Ghana is moving closer to a modest but symbolically important milestone in its transition toward cleaner energy, with roughly 111 GWh of additional solar-based electricity expected by 2026. The projection, drawn from a recent African Development Bank (AfDB) implementation report, stems from the ongoing Ghana Mini Grid and Solar PV Net Metering Project, a US$85 million investment designed to expand rural electrification and reduce the country’s dependence on hydro and thermal generation.
Although the initiative will not significantly alter the national power balance, it represents a calculated effort to ease pressure on a sector long constrained by fuel-price exposure, liquidity stress among state-owned utilities, and the political sensitivity surrounding consumer tariffs.
Ghana’s electricity landscape continues to grapple with structural weaknesses that undermine performance and investor confidence. Chronic cash flow imbalances at the Electricity Company of Ghana, along with the persistent gap between cost-recovery requirements and politically driven tariff decisions, limit utilities' ability to invest sustainably. Technical losses remain high, and the system’s dependence on imported fuel exposes the economy to international market volatility. With electricity demand rising steadily—often by more than 4% per year—the government’s ambition to achieve universal access by 2030 has heightened the urgency to diversify supply sources and strengthen network resilience. Renewables, excluding hydro, currently account for less than 1% of Ghana’s generation mix, leaving the country behind frontrunners such as Kenya and South Africa.
Within this context, the AfDB-backed programme seeks to accelerate supply diversification. It foresees installing 67.8 MW of new solar generation capacity through the deployment of 35 mini-grids targeting lakeside and island communities, as well as 12,000 rooftop systems for households, small businesses, and public facilities. The Bank’s November 2025 review rates progress as satisfactory, though the project faces delays linked to slow tax-exemption approvals and the late release of government counterpart financing.
As of late 2025, only 12.6% of funds had been disbursed. Nevertheless, once completed, the initiative could provide reliable power to more than 84,000 people, generate nearly 3,000 temporary jobs, and reduce carbon emissions by an estimated 718,000 tonnes annually. It also fits within a continental trend that increasingly views mini-grids as an efficient mechanism for electrifying remote areas.
The solar programme also exposes Ghana’s vulnerability to imported components and underdeveloped maintenance ecosystems, both of which risk limiting the long-term viability of off-grid assets. This challenge underscores the importance of an industrial shift that is already taking shape. In late 2025, Germany’s development bank KfW launched an international tender for a solar module assembly facility in Kumasi, with an annual production capacity of 75 MW.

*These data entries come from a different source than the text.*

/-- The TICK block (Table 2.7). -/
def State.readTick (s : State) (off : Nat) : U32 :=
  let t := s.tick
  if off = 0x000 then 0x00020001
  else if off = 0x004 then w32 (packFlags [t.locked, t.holdover, t.slewing, t.timeSeen] + 16 * s.viewStateCode)
  else if off = 0x008 then lo32 t.epoch else if off = 0x00C then hi32 t.epoch
  else if off = 0x010 then u64lo t.t0Time else if off = 0x014 then u64hi t.t0Time
  else if off = 0x018 then lo32 (epochField t.shown.epoch) else if off = 0x01C then hi32 (epochField t.shown.epoch)
  else if off = 0x020 then w32 (packFlags [t.hold, t.holdExpired]) else if off = 0x024 then w32 t.viewHoldLimit
  else if off = 0x028 then w32 s.cfg.staleLimit else if off = 0x02C then BitVec.ofInt 32 t.phaseErr
  else if off = 0x030 then w32 t.loopRelLast else if off = 0x034 then w32 t.loopRelMax else if off = 0x038 then w32 t.modelRelLast
  else if off = 0x040 then w32 t.cntLate else if off = 0x044 then w32 t.cntStale else if off = 0x048 then w32 t.cntSuperseded
  else if off = 0x04C then w32 t.cntOverrun else if off = 0x050 then w32 t.cntAbort
  else if off = 0x054 then w32 t.cntMissA else if off = 0x058 then w32 t.cntMissB else if off = 0x05C then t.event else 0

/-- REF_CHECK (Table 15.5). -/
def refCheckWord (c : Cfg) : U32 := w32 (c.refTicks * 0x10000 + c.refMargin)

/-- The LANE block (Table 15.5). -/
def State.readLane (s : State) (off : Nat) : U32 :=
  let c := s.laneCtl
  if off = 0x000 then 0x00030001 else if off = 0x004 then s.laneStateWord else if off = 0x008 then w32 s.cfg.k
  else if off = 0x00C then w32 s.cfg.mergeLimit else if off = 0x010 then refCheckWord s.cfg else if off = 0x014 then w32 s.cfg.netCap
  else if off = 0x018 then w32 (packFlags [c.holdA, c.holdB])
  else if off = 0x020 then lo32 (epochField c.switchEpoch) else if off = 0x024 then hi32 (epochField c.switchEpoch)
  else if off = 0x028 then w32 c.cntDisagree else if off = 0x02C then w32 c.cntArbitration else if off = 0x030 then w32 c.cntSwitchover
  else if off = 0x034 then w32 c.cntMerge else if off = 0x038 then w32 c.cntNet else if off = 0x03C then w32 c.cntRmRestart
  else if off = 0x040 then c.event
  else if 0x080 ≤ off ∧ off < 0x0A0 then Tab.get 0 s.cfg.coolSense ((off - 0x080) / 4) else 0

/-- The MODE block (Table 16.6). -/
def State.readMode (s : State) (off : Nat) : U32 :=
  let m := s.mode
  if off = 0x000 then 0x00040001 else if off = 0x004 then s.modeStateWord else if off = 0x008 then s.rackStateWord
  else if off = 0x00C then s.rackFlagsWord else if off = 0x010 then w32 s.cfg.modeCfg else if off = 0x014 then w32 s.cfg.predSettle
  else if off = 0x018 then w32 s.cfg.startWait
  else if off = 0x020 then lo32 m.authEpoch else if off = 0x024 then hi32 m.authEpoch
  else if off = 0x028 then w32 (m.startNetExitMs.getD 0xFFFFFFFF) else if off = 0x02C then w32 (m.startDoneMs.getD 0xFFFFFFFF)
  else if off = 0x030 then w32 m.cntRefusedBusy else if off = 0x034 then w32 m.cntNotExecuted else if off = 0x040 then m.event else 0

/-- The EVT block (Table 19.6). -/
def State.readEvt (s : State) (off : Nat) : U32 :=
  let e := s.evt
  if off = 0x000 then 0x00050001
  else if off = 0x008 then lo32 e.newest else if off = 0x00C then hi32 e.newest
  else if off = 0x010 then lo32 e.oldest else if off = 0x014 then hi32 e.oldest
  else if off = 0x018 then s.evtStatusWord else if off = 0x01C then w32 s.cfg.irqClass
  else if off = 0x020 then w32 e.cntLost else if off = 0x024 then w32 e.cntTorn else if off = 0x028 then e.event else 0

/-- The UPD block (Table 20.11). -/
def State.readUpd (s : State) (off : Nat) : U32 :=
  if off = 0x000 then 0x00060001 else if off = 0x004 then s.updStateWord else if off = 0x008 then w32 s.cfg.trialWindow
  else if off = 0x00C then w32 s.trialRemain else if off = 0x010 then s.stagedVersion else if off = 0x014 then w32 s.upd.secFloor
  else if off = 0x018 then s.upd.event else 0
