-- ==== Sys2Proof/Machine/TileInstr.lean ====
section
/-! DEFINITION. The tile instructions of 06: one definition per major opcode. -/

namespace Sys2Proof.Machine

/-! ## Scalar integers (R150) -/

/-- ALU functions (Table 6.4). -/
def aluFunc (func : Nat) (a b : U32) : Option U32 :=
  let one : Bool → U32 := fun c => if c then 1 else 0
  match func with
  | 0x00 => some (a + b)
  | 0x01 => some (a - b)
  | 0x02 => some (a &&& b)
  | 0x03 => some (a ||| b)
  | 0x04 => some (a ^^^ b)
  | 0x05 => some (a <<< (b.toNat % 32))
  | 0x06 => some (a >>> (b.toNat % 32))
  | 0x07 => some (a.sshiftRight (b.toNat % 32))
  | 0x08 => some (a * b)
  | 0x09 => some (BitVec.ofInt 32 (a.toInt * b.toInt / 2 ^ 32))
  | 0x0A => some (BitVec.ofNat 32 (a.toNat * b.toNat / 2 ^ 32))
  | 0x0B => some (one (a.slt b))
  | 0x0C => some (one (a.ult b))
  | 0x0D => some (if a.slt b then a else b)
  | 0x0E => some (if a.slt b then b else a)
  | 0x0F => some (if a.ult b then a else b)
  | 0x10 => some (if a.ult b then b else a)
  | _ => none

/-- ALU (R150). -/
def execAlu (l : LaneId) (t : Fin 1024) (w : BitVec 26) (s : State) : Host.Outcome State Fault Refusal :=
  .next (s.tileExec l t 0x01 w fun a x => do
    badWord (fld w 5 0 ≠ 0)
    match aluFunc (fld w 10 6) (x.s (fld w 20 16)) (x.s (fld w 15 11)) with
    | some v => TileEnd.reg a (x.setS (fld w 25 21) v)
    | none => .error TileFault.encoding)

/-- An I-layout operation of sa and imm16 into sd. -/
def immOp (w : BitVec 26) (f : U32 → Nat → U32) (a : ArraySt) (x : Tile) : Except Nat TileEnd :=
  TileEnd.reg a (x.setS (fld w 25 21) (f (x.s (fld w 20 16)) (fld w 15 0)))

/-- ADDI (R150): the sign-extended immediate. -/
def execAddi (l : LaneId) (t : Fin 1024) (w : BitVec 26) (s : State) : Host.Outcome State Fault Refusal :=
  .next (s.tileExec l t 0x02 w (immOp w fun v i => v + BitVec.ofInt 32 (sext 16 i)))

/-- ANDI (R150). -/
def execAndi (l : LaneId) (t : Fin 1024) (w : BitVec 26) (s : State) : Host.Outcome State Fault Refusal :=
  .next (s.tileExec l t 0x03 w (immOp w fun v i => v &&& w32 i))

/-- ORI (R150). -/
def execOri (l : LaneId) (t : Fin 1024) (w : BitVec 26) (s : State) : Host.Outcome State Fault Refusal :=
  .next (s.tileExec l t 0x04 w (immOp w fun v i => v ||| w32 i))

/-- XORI (R150). -/
def execXori (l : LaneId) (t : Fin 1024) (w : BitVec 26) (s : State) : Host.Outcome State Fault Refusal :=
  .next (s.tileExec l t 0x05 w (immOp w fun v i => v ^^^ w32 i))

/-- LUI (R150). -/
def execLui (l : LaneId) (t : Fin 1024) (w : BitVec 26) (s : State) : Host.Outcome State Fault Refusal :=
  .next (s.tileExec l t 0x06 w fun a x => do
    badWord (fld w 20 16 ≠ 0)
    immOp w (fun _ i => w32 (i * 0x10000)) a x)

/-- SHI (R150). -/
def execShi (l : LaneId) (t : Fin 1024) (w : BitVec 26) (s : State) : Host.Outcome State Fault Refusal :=
  .next (s.tileExec l t 0x07 w fun a x => do
    badWord (fld w 15 7 ≠ 0 || fld w 6 5 = 3)
    immOp w (fun v _ =>
      let n := fld w 4 0
      if fld w 6 5 = 0 then v <<< n else if fld w 6 5 = 1 then v >>> n else v.sshiftRight n) a x)

/-! ## Scalar floating point (R151) -/

/-- FALU functions (Table 6.4). -/
def faluFunc (func : Nat) (r : RMode) (a b : U32) : Option NumRes :=
  let x := F32.val a
  let y := F32.val b
  match func with
  | 0x00 => some (fAdd fmtF32 r x y)
  | 0x01 => some (fSub fmtF32 r x y)
  | 0x02 => some (fMul fmtF32 r x y)
  | 0x03 => some (fDiv fmtF32 r x y)
  | 0x04 => some (fSqrt fmtF32 r x)
  | 0x05 => some (fMin fmtF32 x y)
  | 0x06 => some (fMax fmtF32 x y)
  | 0x07 => some ((F32.abs a).toNat, 0)
  | 0x08 => some ((F32.negate a).toNat, 0)
  | _ => none

/-- FALU. -/
def execFalu (l : LaneId) (t : Fin 1024) (w : BitVec 26) (s : State) : Host.Outcome State Fault Refusal :=
  .next (s.tileExec l t 0x08 w fun a x => do
    let func := fld w 10 6
    badWord (fld w 3 0 ≠ 0 || [0x04, 0x07, 0x08].contains func && fld w 15 11 ≠ 0)
    match faluFunc func (rmodeOf (fld w 5 4)) (x.s (fld w 20 16)) (x.s (fld w 15 11)) with
    | some r => TileEnd.reg a (x.putS (fld w 25 21) r)
    | none => .error TileFault.encoding)

/-- FCMP functions. -/
def fcmpFunc (func : Nat) (a b : U32) : Option NumRes :=
  let x := F32.val a
  let y := F32.val b
  let bool : Bool × Nat → NumRes := fun c => (flag c.1, c.2)
  match func with
  | 0 => some (flag (x.cmp y = some .eq), 0)
  | 1 => some (bool (fOrder (· = .lt) x y))
  | 2 => some (bool (fOrder (fun o => o = .lt || o = .eq) x y))
  | 3 => some (flag (x.cmp y = none), 0)
  | _ => none

/-- FCMP. -/
def execFcmp (l : LaneId) (t : Fin 1024) (w : BitVec 26) (s : State) : Host.Outcome State Fault Refusal :=
  .next (s.tileExec l t 0x09 w fun a x => do
    badWord (fld w 3 0 ≠ 0)
    match fcmpFunc (fld w 10 6) (x.s (fld w 20 16)) (x.s (fld w 15 11)) with
    | some r => TileEnd.reg a (x.putS (fld w 25 21) r)
    | none => .error TileFault.encoding)

/-- FCVT functions. -/
def fcvtFunc (func : Nat) (r : RMode) (a : U32) : Option NumRes :=
  let int : Int × Nat → NumRes := fun c => (unsext 32 c.1, c.2)
  match func with
  | 0 => some (int (toFixed r (-(2 ^ 31)) (2 ^ 31 - 1) 0 (F32.val a)))
  | 1 => some (int (toFixed r 0 (2 ^ 32 - 1) 0 (F32.val a)))
  | 2 => some (fmtF32.convert r false (fixedVal a.toInt 0))
  | 3 => some (fmtF32.convert r false (fixedVal a.toNat 0))
  | 4 => some (fmtBf16.convert r false (F32.val a))
  | 5 => some (fmtF32.convert r false (fmtBf16.decode (a.toNat % 65536)))
  | _ => none

/-- FCVT. -/
def execFcvt (l : LaneId) (t : Fin 1024) (w : BitVec 26) (s : State) : Host.Outcome State Fault Refusal :=
  .next (s.tileExec l t 0x0A w fun a x => do
    badWord (fld w 3 0 ≠ 0 || fld w 15 11 ≠ 0)
    match fcvtFunc (fld w 10 6) (rmodeOf (fld w 5 4)) (x.s (fld w 20 16)) with
    | some r => TileEnd.reg a (x.putS (fld w 25 21) r)
    | none => .error TileFault.encoding)

/-! ## Loads and stores (R152) -/

/-- Bytes an M-layout size moves. -/
def sizeBytes (size : Nat) : Nat := if size = 0 then 1 else if size = 2 then 4 else 2

/-- LD. -/
def execLd (l : LaneId) (t : Fin 1024) (w : BitVec 26) (s : State) : Host.Outcome State Fault Refusal :=
  .next (s.tileExec l t 0x0C w fun a x => do
    let size := fld w 15 14
    let n := sizeBytes size
    let addr := tileAddr (x.s (fld w 20 16)) (sfld w 14)
    checkAddr addr n
    let v := leNat (a.read t addr n)
    TileEnd.reg a (x.setS (fld w 25 21) (if size = 3 then BitVec.ofInt 32 (sext 16 v) else w32 v)))

/-- ST. -/
def execSt (l : LaneId) (t : Fin 1024) (w : BitVec 26) (s : State) : Host.Outcome State Fault Refusal :=
  .next (s.tileExec l t 0x0D w fun a x => do
    badWord (fld w 15 14 = 3)
    let n := sizeBytes (fld w 15 14)
    let addr := tileAddr (x.s (fld w 20 16)) (sfld w 14)
    checkAddr addr n
    TileEnd.reg (a.write t addr (leBytes n (x.s (fld w 25 21)).toNat)) x)

/-- The V-layout's address, and the tile with sa moved on by PI. -/
def vAddr (w : BitVec 26) (x : Tile) : Except Nat (Nat × Tile) := do
  let sa := fld w 21 17
  badWord (fld w 15 12 ≠ 0 || fld w 16 16 = 1 && sa = 0)
  let addr := tileAddr (x.s sa) (sfld w 12 * 64)
  checkAddr addr 64
  .ok (addr, if fld w 16 16 = 1 then x.setS sa (x.s sa + 64) else x)

/-- LDV. -/
def execLdv (l : LaneId) (t : Fin 1024) (w : BitVec 26) (s : State) : Host.Outcome State Fault Refusal :=
  .next (s.tileExec l t 0x0E w fun a x => do
    let (addr, x) ← vAddr w x
    TileEnd.reg a (x.setV (fld w 25 22) (vecOf (a.read t addr 64))))

/-- STV. -/
def execStv (l : LaneId) (t : Fin 1024) (w : BitVec 26) (s : State) : Host.Outcome State Fault Refusal :=
  .next (s.tileExec l t 0x0F w fun a x => do
    let (addr, x) ← vAddr w x
    TileEnd.reg (a.write t addr (vecBytes (x.v (fld w 25 22)))) x)

/-- LDACC. -/
def execLdacc (l : LaneId) (t : Fin 1024) (w : BitVec 26) (s : State) : Host.Outcome State Fault Refusal :=
  .next (s.tileExec l t 0x10 w fun a x => do
    badWord (fld w 22 22 ≠ 0)
    let (addr, x) ← vAddr w x
    TileEnd.reg a (x.setAcc (fld w 25 23) (vecOf (a.read t addr 64))))

/-- STACC. -/
def execStacc (l : LaneId) (t : Fin 1024) (w : BitVec 26) (s : State) : Host.Outcome State Fault Refusal :=
  .next (s.tileExec l t 0x11 w fun a x => do
    badWord (fld w 22 22 ≠ 0)
    let (addr, x) ← vAddr w x
    TileEnd.reg (a.write t addr (vecBytes (x.acc (fld w 25 23)))) x)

If delivered on schedule between 2026 and 2027, the plant would become the first of its kind in West Africa and anchor Ghana’s emerging green industrialisation strategy. It would also provide a platform for technology transfer, reduce dependence on Asian imports, and position Ghana as a potential supplier to ECOWAS markets. The industrial momentum coincides with a growing pipeline of domestic solar projects, including the 200 MW Norbert Anku Solar Park—expandable to 1 GW by 2032—which signals the country’s intention to strengthen its competitive position in the regional energy landscape.
Ghana’s progress mirrors a broader continental acceleration in renewable energy initiatives. Nigeria is expanding its portfolio of solar mini-grids as part of a clean-energy investment pipeline estimated at US$7.8 billion. Kenya remains a regional leader with more than 400 operational mini-grids and the continent’s largest wind installation at Lake Turkana. Angola is rolling out a 724 MW solar programme supported by Western partners, and Morocco continues to consolidate its large-scale solar and CSP infrastructure with an eye toward future exports to Europe. Africa as a whole could exceed 100 GW of installed solar capacity by 2030, up from roughly 10 GW today, provided that financing flows stabilise and supply-chain bottlenecks ease.
In the medium term, Ghana’s additional 111 GWh of annual renewable output will support incremental improvements in energy access and help reduce the carbon intensity of marginal supply. The more strategic development lies in the emergence of a local solar manufacturing base, which—if KfW’s initiative succeeds—could fundamentally shift Ghana’s role within West Africa’s clean-energy ecosystem.
Yet this outcome is far from guaranteed. The public sector will need to improve procurement efficiency, stabilise utilities' financial health, and implement more predictable tariff reforms to attract private investors. Sustaining off-grid systems will also require stronger operation and maintenance frameworks than those typically observed across the region.
For now, Ghana’s renewable expansion remains gradual rather than transformative. However, if industrial plans materialise as intended, the country could evolve into a regional hub for solar technologies, strengthening its competitiveness and reducing long-term energy vulnerability. The following two years, marked by the roll-out of the AfDB-supported systems and the potential commissioning of the German-backed plant, will be decisive in determining whether Ghana can convert momentum into a durable structural advantage.